◆ Instructions for the task
Below is a listing; restate from it, character for character, the lines beginning at the line holding "theorem GoesOn.within_cap (h" and ending at the line holding "theorem runCommand_succ (h", both included.

= Beginning of Section =

/-- An update of other fields, after `m` samples of `SRC_OK`. -/
theorem GoesOn.update (m : Nat) (h : hostPartKept s t ∧ t.mode = s.mode ∧ t.snk = s.snk ∧ t.snkOkNext = s.snkOkNext ∧
    t.srcOkNext = s.srcOkNext.drop m := by exact ⟨⟨rfl, rfl, rfl, rfl, rfl, rfl, rfl⟩, rfl, rfl, rfl, rfl⟩) : GoesOn s t := by
  obtain ⟨hkept, hmode, hsnk, hsnkNext, hsrcNext⟩ := h
  exact ⟨hkept, hmode, hsnk, hsnkNext, m, hsrcNext⟩

theorem GoesOn.trans (h : GoesOn s t) (h' : GoesOn t u) : GoesOn s u := by
  obtain ⟨⟨hsrc, hlen, hcfg, hhost, hrdata, hsrcOk, hsnkOk⟩, hmode, hsnk, hsnkNext, m, hsrcNext⟩ := h
  obtain ⟨⟨hsrc', hlen', hcfg', hhost', hrdata', hsrcOk', hsnkOk'⟩, hmode', hsnk', hsnkNext', m', hsrcNext'⟩ := h'
  refine ⟨⟨hsrc'.trans hsrc, hlen'.trans hlen, hcfg'.trans hcfg, hhost'.trans hhost, hrdata'.trans hrdata, hsrcOk'.trans hsrcOk,
    hsnkOk'.trans hsnkOk⟩, hmode'.trans hmode, hsnk'.trans hsnk, hsnkNext'.trans hsnkNext, m + m', ?_⟩
  rw [hsrcNext', hsrcNext, List.drop_drop]

theorem GoesOn.free (h : GoesOn s t) (hs : Free s) : Free t := by
  obtain ⟨⟨-, -, -, hhost, -, hsrcOk, hsnkOk⟩, -, -, hsnkNext, m, hsrcNext⟩ := h
  refine ⟨hhost.trans hs.host, fun k => ?_, fun k => ?_⟩
  · rw [srcSample_drop hsrcNext hsrcOk]
    exact hs.src _
  · rw [snkSample, hsnkNext, hsnkOk]
    exact hs.snk k

theorem GoesOn.sourceBytes (h : GoesOn s t) : sourceBytes t = sourceBytes s := by
  obtain ⟨hsrc, hlen, -⟩ := h.kept
  rw [Safety.sourceBytes, hsrc, hlen, Safety.sourceBytes]

theorem GoesOn.within_cap (h : GoesOn s t) (hs : s.srcLen.toNat ≤ s.cfg.srcCap.toNat) : t.srcLen.toNat ≤ t.cfg.srcCap.toNat := by
  obtain ⟨-, hlen, hcfg, -⟩ := h.kept
  rwa [hlen, hcfg]

/-- `k` phases, none of which hindered the command, lead from `s` to `t`. -/
structure Reaches (k : Nat) (s t : State) : Prop where
  goesOn : GoesOn s t
  runs : ∀ n, runCommand (n + k) s = runCommand n t

theorem Reaches.trans (h : Reaches k s t) (h' : Reaches l t u) : Reaches (l + k) s u :=
  ⟨h.goesOn.trans h'.goesOn, fun n => by rw [← Nat.add_assoc, h.runs, h'.runs]⟩

theorem runCommand_succ (h : step s = .next t) (n : Nat) :
    runCommand (n + 1) s = if busy t then runCommand n t else some t := by
  rw [runCommand, h]

/-- With no move of the host pending the engine executes the operation PHASE selects. -/
theorem step_phase (hs : Free s) (hi : formatOf i = .phase) (hp : s.phase = phaseCode i) : step s = exec i s := by
  rw [step_nil hs.host, phaseOp, hp, decodePhase_phaseCode hi]

theorem busy_of_workPhase (hj : j ∈ workPhases) (hp : t.phase = phaseCode j) : busy t = true := by
  obtain ⟨-, hstatus, -⟩ := workPhases_busy j hj
  rw [busy, hp, hstatus]
  rfl

/-- A phase that goes on to another one. -/
theorem reaches_phase (hs : Free s) (hi : formatOf i = .phase) (hp : s.phase = phaseCode i) (h : exec i s = .next t)
    (hj : j ∈ workPhases) (ht : t.phase = phaseCode j) (hgo : GoesOn s t) : Reaches 1 s t :=
  ⟨hgo, fun n => by rw [runCommand_succ ((step_phase hs hi hp).trans h), if_pos (busy_of_workPhase hj ht)]⟩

= End of Section =

◆ Result of this task
theorem GoesOn.within_cap (h : GoesOn s t) (hs : s.srcLen.toNat ≤ s.cfg.srcCap.toNat) : t.srcLen.toNat ≤ t.cfg.srcCap.toNat := by
  obtain ⟨-, hlen, hcfg, -⟩ := h.kept
  rwa [hlen, hcfg]

/-- `k` phases, none of which hindered the command, lead from `s` to `t`. -/
structure Reaches (k : Nat) (s t : State) : Prop where
  goesOn : GoesOn s t
  runs : ∀ n, runCommand (n + k) s = runCommand n t

theorem Reaches.trans (h : Reaches k s t) (h' : Reaches l t u) : Reaches (l + k) s u :=
  ⟨h.goesOn.trans h'.goesOn, fun n => by rw [← Nat.add_assoc, h.runs, h'.runs]⟩

theorem runCommand_succ (h : step s = .next t) (n : Nat) :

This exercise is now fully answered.